Lust and his colleagues are using the reporting module of syngo.via to electronically transfer RECIST measurements of oncology study patients to the hospital information system through an HL7 interface. This could soon become a routine clinical practice, says Lust. “Using the same software to do all the measurements and compare them with prior scans, and then output the report as a multimedia document – this is where the future lies.”
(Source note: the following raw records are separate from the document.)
-- ==== Sys2Proof/Machine/Tables.lean ====
section
/-! DEFINITION. The seven configuration tables: their layout, the default tables, the range and cross-word checks of
every word, and the parameters, decode records, curves, reference records, routes and materials read from the words. -/

namespace Sys2Proof.Machine

/-- The 470 words of the seven tables (Table 5), in the order of the store image (Table 65): word `i` of table `id` is
entry `tableBase id + i`. -/
abbrev Tables := Vector Word 470

/-- The tables whose `k`-th word is `f k`. -/
def tablesOf (f : Nat → Word) : Tables := ⟨((List.range 470).map f).toArray, by simp⟩

/-- The number of words of a table (Table 5). -/
def tableLength : Nat → Nat
  | 0 => 64
  | 1 => 160
  | 2 => 24
  | 3 => 136
  | 4 => 35
  | 5 => 35
  | 6 => 16
  | _ => 0

/-- Where a table begins among the 470 words (Table 65, less the four header words). -/
def tableBase : Nat → Nat
  | 0 => 0
  | 1 => 64
  | 2 => 224
  | 3 => 248
  | 4 => 384
  | 5 => 419
  | 6 => 454
  | _ => 470

/-- Word `i` of table `id`. -/
def Tables.word (t : Tables) (id i : Nat) : Word := t[tableBase id + i]?.getD 0

/-- The tables with word `i` of table `id` written. -/
def Tables.put (t : Tables) (id i : Nat) (w : Word) : Tables := t.setIfInBounds (tableBase id + i) w

/-- The index after `i` in table `id`, under the wrap rule of R184. -/
def nextIndex (id i : Nat) : Nat := if i + 1 < tableLength id then i + 1 else 0

/-! ### The default tables (R198, Table 62) -/

/-- The default words of table 0 (Table 62; Tables 19, 26). -/
def defaultParameters : List Word :=
  [0x0C5E, 0x0100, 0x0C5E, 0x0101, 0x0C5E, 0x0110, 0x0C5E, 0x0111, 0x0C5E, 0x0112, 0x0C5E, 0x0120,
   250, 250, 0, 1,
   100, 500, 100, 500, 100, 500, 100, 500, 100, 500, 100, 500,
   62832, 43825, signedWord (-1000), 3000,
   800, 10, 20, 300, 20, 500,
   1800, signedWord (-2500), 1000, 1500, 180,
   0, 0, 0, 50, 0, 0, 200, 5]

/-- The default of each of the 470 words: table 0 as Table 62, M_ref 10,000 kg in both reference records, every other
word 0. -/
def defaultWord (k : Nat) : Word :=
  if k < 64 then defaultParameters.getD k 0
  else if k = tableBase 4 + 32 ∨ k = tableBase 5 + 32 then 10000
  else 0

/-- The default tables, which start-up loads when the store's image fails its check (R198). -/
def defaultTables : Tables := tablesOf defaultWord

/-! ### Checks of a written word -/

/-- A word that may be written in RUN as well (Table 62; R83): the other words are SERVICE-only (R185). -/
def runWritable (id i : Nat) : Bool := id == 6 || (id == 0 && 44 ≤ i && i ≤ 50)

/-- The range of a word of table 0, taken alone (Tables 62, 19, 26, 53; R121). -/
def parameterInRange (i : Nat) (w : Word) : Bool :=
  let n := w.toNat
  if i < 12 then (i % 2 == 1 || n ≤ 0x1FFF)
  else if i < 14 then (n == 250 || n == 500)
  else if i < 16 then n ≤ 1
  else if i < 28 then
    (if i % 2 == 0 then 10 ≤ n && n ≤ 2000 else 50 ≤ n && n ≤ 10000)
  else if i < 30 then 1 ≤ n
  else
    match i with
    | 30 | 31 => true
    | 32 => n ≤ 32767
    | 33 => 4 ≤ n && n ≤ 16
    | 34 => 1 ≤ n && n ≤ 2000
    | 35 => n ≤ 2000
    | 36 => 5 ≤ n && n ≤ 50
    | 37 => 10 ≤ n && n ≤ 3000
    | 38 => 100 ≤ n && n ≤ 5000
    | 39 | 40 => true
    | 41 => 300 ≤ n && n ≤ 32767
    | 42 => 30 ≤ n && n ≤ 600
    | 43 => n ≤ 1
    | 44 => n ≤ 0xFF
    | 45 => n == 0 || (10 ≤ n && n ≤ 600)
    | 46 => n == 10 || n == 20 || n == 50 || n == 100
    | 47 => n ≤ 2
    | 48 => n ≤ 1
    | 49 => 50 ≤ n && n ≤ 1000 && n % 10 == 0
    | 50 => 1 ≤ n && n ≤ 50
    | _ => true

/-- The range of a word of table 1 (R170, R202, Table 73). -/
def routeWordInRange (i : Nat) (w : Word) : Bool :=
  match i % 5 with
  | 0 => w &&& 0x18F8 == 0 && (w.extractLsb' 8 3).toNat ≤ 4 && (w.extractLsb' 0 3).toNat ≤ 5
  | 1 | 3 => w.toNat ≤ 0x1FFF
  | _ => true

/-- The range of a word of table 2 (R8, R202, Table 73). -/
def decodeWordInRange (i : Nat) (w : Word) : Bool :=
  match i % 4 with
  | 0 => w &&& 0xF8CC == 0 && (w.extractLsb' 4 2).toNat ≤ 2
  | 1 => w &&& 0x788E == 0
  | 2 => w &&& 0xFFF8 == 0
  | _ => w &&& 0xFFFE == 0

/-- The range of a word of table 3 (R9). -/
def curveWordInRange (i : Nat) (w : Word) : Bool := i % 17 != 0 || w.toNat ≤ 8

/-- The range of a word of table 4 or 5 (R45). -/
def referenceWordInRange (i : Nat) (w : Word) : Bool :=
  match i with
  | 32 => 1000 ≤ w.toNat && w.toNat ≤ 65000
  | 34 => -2000 ≤ w.toInt && w.toInt ≤ 2000
  | _ => true

/-- The range of a word of table 6 (R83, Table 31). -/
def materialWordInRange (i : Nat) (w : Word) : Bool :=
  if i % 2 == 0 then w.toNat == 0 || (100 ≤ w.toNat && w.toNat ≤ 40000) else w.toNat ≤ 5000

/-- Whether a value lies in the range of word `i` of table `id`, judged on the word alone (step 3 of R185, R202). -/
def wordInRange (id i : Nat) (w : Word) : Bool :=
  match id with
  | 0 => parameterInRange i w
  | 1 => routeWordInRange i w
  | 2 => decodeWordInRange i w
  | 3 => curveWordInRange i w
  | 4 | 5 => referenceWordInRange i w
  | _ => materialWordInRange i w

/-- The width rule of the weigh window (R24): "The width θ_hi − θ_lo must lie in 1,600..6,400 and be a multiple
of 16." -/
def windowRule (lo hi : Int) : Bool := 1600 ≤ hi - lo && hi - lo ≤ 6400 && (hi - lo) % 16 == 0

/-- The cross-word rule that word `i` of table `id` takes part in, judged between the two words as `t` holds them
(R24, R51, R17); true where the word takes part in none. -/
def crossRule (t : Tables) (id i : Nat) : Bool :=
  if id == 0 then
    if 16 ≤ i && i < 28 then
      let hold := 16 + 2 * ((i - 16) / 2)
      decide ((t.word 0 hold).toNat < (t.word 0 (hold + 1)).toNat)
    else if i == 30 || i == 31 then windowRule (t.word 0 30).toInt (t.word 0 31).toInt
    else if i == 39 || i == 40 then decide ((t.word 0 39).toInt < (t.word 0 40).toInt)
    else true
  else true

/-- Step 3 of R185 for word `i` of table `id` as `t`, the tables with the request's words written, holds it. -/
def wordAccepted (t : Tables) (id i : Nat) : Bool := wordInRange id i (t.word id i) && crossRule t id i

/-- Every word of the tables lies in its range and obeys its cross-word rules (R194). -/
def tablesAccepted (t : Tables) : Bool :=
  (List.range 7).all fun id => (List.range (tableLength id)).all fun i => wordAccepted t id i

/-! ### The parameters of table 0 -/

/-- A 29-bit identifier of table 0 (R187): the high 13 bits in word `i`, the low 16 bits in word `i + 1`. -/
def Tables.identAt (t : Tables) (i : Nat) : BitVec 29 :=
  (t.word 0 i).setWidth 13 ++ t.word 0 (i + 1)

/-- The service request identifier. -/
def Tables.serviceRequestId (t : Tables) : BitVec 29 := t.identAt 0

/-- The service reply identifier. -/
def Tables.serviceReplyId (t : Tables) : BitVec 29 := t.identAt 2

/-- The PAYLOAD page identifier. -/
def Tables.payloadPageId (t : Tables) : BitVec 29 := t.identAt 4

/-- The CYCLE page identifier. -/
def Tables.cyclePageId (t : Tables) : BitVec 29 := t.identAt 6

/-- The ALERT page identifier. -/
def Tables.alertPageId (t : Tables) : BitVec 29 := t.identAt 8

/-- The load report identifier. -/
def Tables.loadReportId (t : Tables) : BitVec 29 := t.identAt 10

/-- The bit rate word of a port, in kilobit per second (R161). -/
def Tables.bitRate (t : Tables) : Port → Nat
  | .a => (t.word 0 12).toNat
  | .b => (t.word 0 13).toNat

/-- Whether the default action of a port is FORWARD; otherwise it is DROP (R169). -/
def Tables.defaultForward (t : Tables) : Port → Bool
  | .a => t.word 0 14 == 0
  | .b => t.word 0 15 == 0

/-- The number of a slot (Table 9, Note 1). -/
def slotNumber : Slot → Nat
  | .head => 0
  | .rod => 1
  | .boom => 2
  | .bucket => 3
  | .pitch => 4
  | .speed => 5

/-- The slot of a number (Table 9, Note 1). -/
def slotOfNumber : Nat → Option Slot
  | 0 => some .head
  | 1 => some .rod
  | 2 => some .boom
  | 3 => some .bucket
  | 4 => some .pitch
  | 5 => some .speed
  | _ => none

/-- T_hold of a slot, in milliseconds (R17). -/
def Tables.holdTime (t : Tables) (slot : Slot) : Nat := (t.word 0 (16 + 2 * slotNumber slot)).toNat

/-- T_lost of a slot, in milliseconds (R17). -/
def Tables.lostTime (t : Tables) (slot : Slot) : Nat := (t.word 0 (17 + 2 * slotNumber slot)).toNat

/-- A_head, in square millimetres (R23). -/
def Tables.areaHead (t : Tables) : Nat := (t.word 0 28).toNat

/-- A_rod, in square millimetres (R23). -/
def Tables.areaRod (t : Tables) : Nat := (t.word 0 29).toNat

/-- θ_lo, in 0.01 degree (R24). -/
def Tables.thetaLo (t : Tables) : Int := (t.word 0 30).toInt

/-- θ_hi, in 0.01 degree (R24). -/
def Tables.thetaHi (t : Tables) : Int := (t.word 0 31).toInt

/-- v_weigh, in 0.01 km/h (Table 19). -/
def Tables.vWeigh (t : Tables) : Nat := (t.word 0 32).toNat

/-- K_min (Table 19). -/
def Tables.kMin (t : Tables) : Nat := (t.word 0 33).toNat

/-- D_min, in hectonewtons (Table 19). -/
def Tables.dMin (t : Tables) : Nat := (t.word 0 34).toNat

/-- m_empty, in kilograms (Table 19). -/
def Tables.mEmpty (t : Tables) : Nat := (t.word 0 35).toNat

/-- The speed tolerance, in percent (Table 19). -/
def Tables.speedTolerance (t : Tables) : Nat := (t.word 0 36).toNat

/-- ψ_lim, in 0.01 degree (Table 19). -/
def Tables.slopeLimit (t : Tables) : Nat := (t.word 0 37).toNat

/-- P_dig, in 10 kPa (Table 26). -/
def Tables.pDig (t : Tables) : Nat := (t.word 0 38).toNat

/-- φ_dump, in 0.01 degree (Table 26). -/
def Tables.phiDump (t : Tables) : Int := (t.word 0 39).toInt

/-- φ_carry, in 0.01 degree (Table 26). -/
def Tables.phiCarry (t : Tables) : Int := (t.word 0 40).toInt

/-- v_road, in 0.01 km/h (Table 26). -/
def Tables.vRoad (t : Tables) : Nat := (t.word 0 41).toNat

/-- The maximum cycle gap, in seconds (Table 26). -/
def Tables.maxCycleGap (t : Tables) : Nat := (t.word 0 42).toNat

/-- The start tool (R85). -/
def Tables.startTool (t : Tables) : Fin 2 := if t.word 0 43 == 0 then 0 else 1

/-- The eight masks, in the order of Table 42 (R121). -/
def Tables.masks (t : Tables) : Byte := (t.word 0 44).setWidth 8

/-- The dwell period, in seconds (R86). -/
def Tables.dwellPeriod (t : Tables) : Nat := (t.word 0 45).toNat

/-- The display increment d, in kilograms (R141). -/
def Tables.displayIncrement (t : Tables) : Nat := (t.word 0 46).toNat

/-- The display rounding modes of Table 47. -/
inductive RoundingMode where
  | nearestEven
  | down
  | up
  deriving DecidableEq, Repr

/-- The display rounding mode (R141, Table 62). -/
def Tables.roundingMode (t : Tables) : RoundingMode :=
  if t.word 0 47 == 0 then .nearestEven else if t.word 0 47 == 1 then .down else .up

/-- Whether the display format is BCD; otherwise it is BINARY (R141, Table 62). -/
def Tables.formatBcd (t : Tables) : Bool := t.word 0 48 != 0

/-- The pacing period P, in milliseconds (R136). -/
def Tables.pacingPeriod (t : Tables) : Nat := (t.word 0 49).toNat

/-- The forced refresh interval R (R137). -/
def Tables.refreshInterval (t : Tables) : Nat := (t.word 0 50).toNat

/-! ### Routes, decode records, curves, reference records and materials -/

/-- The actions of a route entry (Table 55). -/
inductive RouteAction where
  | drop
  | slot
  | forward
  | slotAndForward
  | operator
  deriving DecidableEq, Repr

/-- The action of a code (Table 73); codes 5 to 7 are refused when written (R202). -/
def routeActionOfCode : Nat → RouteAction
  | 1 => .slot
  | 2 => .forward
  | 3 => .slotAndForward
  | 4 => .operator
  | _ => .drop

/-- One of the 32 entries of table 1 (R170, Table 73). -/
structure RouteEntry where
  enabled : Bool
  port : Port
  extendedFormat : Bool
  action : RouteAction
  slotCode : Nat
  matchBits : BitVec 29
  maskBits : BitVec 29
  deriving DecidableEq, Repr

/-- Entry `e` of the route table (R170): words 5e to 5e + 4 of table 1. -/
def Tables.route (t : Tables) (e : Nat) : RouteEntry :=
  let w := t.word 1 (5 * e)
  { enabled := w.getLsbD 15
    port := if w.getLsbD 14 then .b else .a
    extendedFormat := w.getLsbD 13
    action := routeActionOfCode (w.extractLsb' 8 3).toNat
    slotCode := (w.extractLsb' 0 3).toNat
    matchBits := (t.word 1 (5 * e + 1)).setWidth 13 ++ t.word 1 (5 * e + 2)
    maskBits := (t.word 1 (5 * e + 3)).setWidth 13 ++ t.word 1 (5 * e + 4) }

/-- The decode record of a slot (Table 10). -/
structure DecodeRecord where
  bound : Bool
  offset : Nat
  width : Nat
  highFirst : Bool
  signed : Bool
  faultPresent : Bool
  faultByte : Nat
  faultBit : Nat
  faultWhenClear : Bool
  curve : Nat
  deriving DecidableEq, Repr

/-- The width in bits of a width code (Table 73); code 3 is refused when written (R202). -/
def widthOfCode : Nat → Nat
  | 0 => 8
  | 1 => 12
  | _ => 16

/-- The bound flag of a slot's decode record: bit 0 of word 4s + 3 of table 2. -/
def Tables.bound (t : Tables) (slot : Slot) : Bool := (t.word 2 (4 * slotNumber slot + 3)).getLsbD 0

/-- The decode record of a slot, read from words 4s to 4s + 3 of table 2 (Table 73). -/
def Tables.decodeRecord (t : Tables) (slot : Slot) : DecodeRecord :=
  let first := t.word 2 (4 * slotNumber slot)
  let second := t.word 2 (4 * slotNumber slot + 1)
  let third := t.word 2 (4 * slotNumber slot + 2)
  { bound := t.bound slot
    offset := (first.extractLsb' 8 3).toNat
    width := widthOfCode (first.extractLsb' 4 2).toNat
    highFirst := first.getLsbD 1
    signed := first.getLsbD 0
    faultPresent := second.getLsbD 15
    faultByte := (second.extractLsb' 8 3).toNat
    faultBit := (second.extractLsb' 4 3).toNat
    faultWhenClear := second.getLsbD 0
    curve := (third.extractLsb' 0 3).toNat }

/-- A breakpoint of a curve: a raw value and an engineering value. -/
structure Breakpoint where
  raw : Int
  eng : Int
  deriving DecidableEq, Repr

/-- The first *count* breakpoints of curve `c` (R9, Table 73). -/
def Tables.curve (t : Tables) (c : Nat) : List Breakpoint :=
  (List.range (t.word 3 (17 * c)).toNat).map fun i =>
    { raw := (t.word 3 (17 * c + 1 + 2 * i)).toInt, eng := (t.word 3 (17 * c + 2 + 2 * i)).toInt }

/-- The raw values of a list of breakpoints strictly ascend. -/
def rawAscending : List Breakpoint → Bool
  | [] => true
  | [_] => true
  | p :: q :: rest => decide (p.raw < q.raw) && rawAscending (q :: rest)

/-- A curve is valid when its breakpoint count is 2..8 and its raw values strictly ascend (R9). -/
def curveValid (points : List Breakpoint) : Bool :=
  2 ≤ points.length && points.length ≤ 8 && rawAscending points

/-- The HEAD, ROD, BOOM and BUCKET decode records are each bound to a valid curve (R179 check 4, R199). -/
def Tables.requiredConfigured (t : Tables) : Bool :=
  [Slot.head, Slot.rod, Slot.boom, Slot.bucket].all fun slot =>
    t.bound slot && curveValid (t.curve (t.decodeRecord slot).curve)

/-- The table that holds a tool's reference record (R45). -/
def referenceTable (tool : Fin 2) : Nat := 4 + tool.val

/-- E_b of a tool, in hectonewtons; 0 is an unset bin (R203). -/
def Tables.emptyCurve (t : Tables) (tool : Fin 2) (b : Nat) : Nat := (t.word (referenceTable tool) b).toNat

/-- L_b of a tool, in hectonewtons; 0 is an unset bin (R203). -/
def Tables.loadCurve (t : Tables) (tool : Fin 2) (b : Nat) : Nat := (t.word (referenceTable tool) (16 + b)).toNat

/-- M_ref of a tool, in kilograms. -/
def Tables.refMass (t : Tables) (tool : Fin 2) : Nat := (t.word (referenceTable tool) 32).toNat

/-- T_cal of a tool, in milliseconds. -/
def Tables.refWindow (t : Tables) (tool : Fin 2) : Nat := (t.word (referenceTable tool) 33).toNat

/-- The zero offset Z of a tool, in kilograms. -/
def Tables.zeroOffset (t : Tables) (tool : Fin 2) : Int := (t.word (referenceTable tool) 34).toInt

/-- The target of a material, in kilograms (R83): ten times the word of table 6. -/
def Tables.materialTarget (t : Tables) (m : Fin 8) : Nat := 10 * (t.word 6 (2 * m.val)).toNat

/-- The over-tolerance of a material, in kilograms (R83): ten times the word of table 6. -/
def Tables.materialTolerance (t : Tables) (m : Fin 8) : Nat := 10 * (t.word 6 (2 * m.val + 1)).toNat

end Sys2Proof.Machine
end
Generally speaking, the wide range of options for exporting data from syngo.via allows for better integration of reporting into more advanced patient management. For instance, when nodules are discovered by chance in a lung CT, the report encodes this finding so that a receiving information system can unambiguously interpret it. It could then be linked to appointment scheduling software and the patient could be invited to come in for a follow-up scan. It is a known fact that these kinds of incidental findings are otherwise frequently overlooked in everyday clinical practice.11


Radiology research would also very likely benefit from structured data preparation. Pilot projects are already underway to test whether data mining methods can be used in a pile of reports to filter out, for example, correlations between the volume of certain brain structures and clinical-neurological deficits. In this way, structured reporting goes well beyond good radiology documentation and gains a scientific value in its own right.

BASEL UNIVERSITY HOSPITAL, SWITZERLAND
Radiologists in the Department of Cardiac and Thoracic Diagnostics prepare multimedia reports for all cardiac CT and MRI scans using syngo.via. For structured reporting, they use templates customized for their clinic, which are stored in the software.


CITY GENERAL HOSPITAL, STOKE-ON-TRENT, UK
CT scans of the colon are diagnosed with syngo.via. In three-quarters of the workflows, the system is then used to produce a radiology report.


CLEVELAND CLINIC, USA
Radiologists use syngo.via for standardized and structured diagnosis of cardiac scans. Results are transferred to Nuance PowerScribe 360 and integrated into electronic patient files as rich media PDFs. Benefits include the avoidance of dictation errors, output of concise and multimedia-enhanced reports, and better support for treatment decisions.


KLINIKUM WELS-GRIESKIRCHEN, AUSTRIA
The treatment result measurements for oncology study patients (according to RECIST criteria) are transferred to the hospital information system through an HL7 interface. The software automatically compares previous tests, generates precise case-progression information for each patient, and presents it in easy-to-understand charts. Electronic data export eliminates the need for paper documentation and avoids calculation and transmission errors.


ST TERESA’S HOSPITAL, HONG KONG
Radiologists use syngo.via in CT imaging of coronary arteries and for calcium scoring. In about 70 percent of cases, a structured report is generated directly from the software.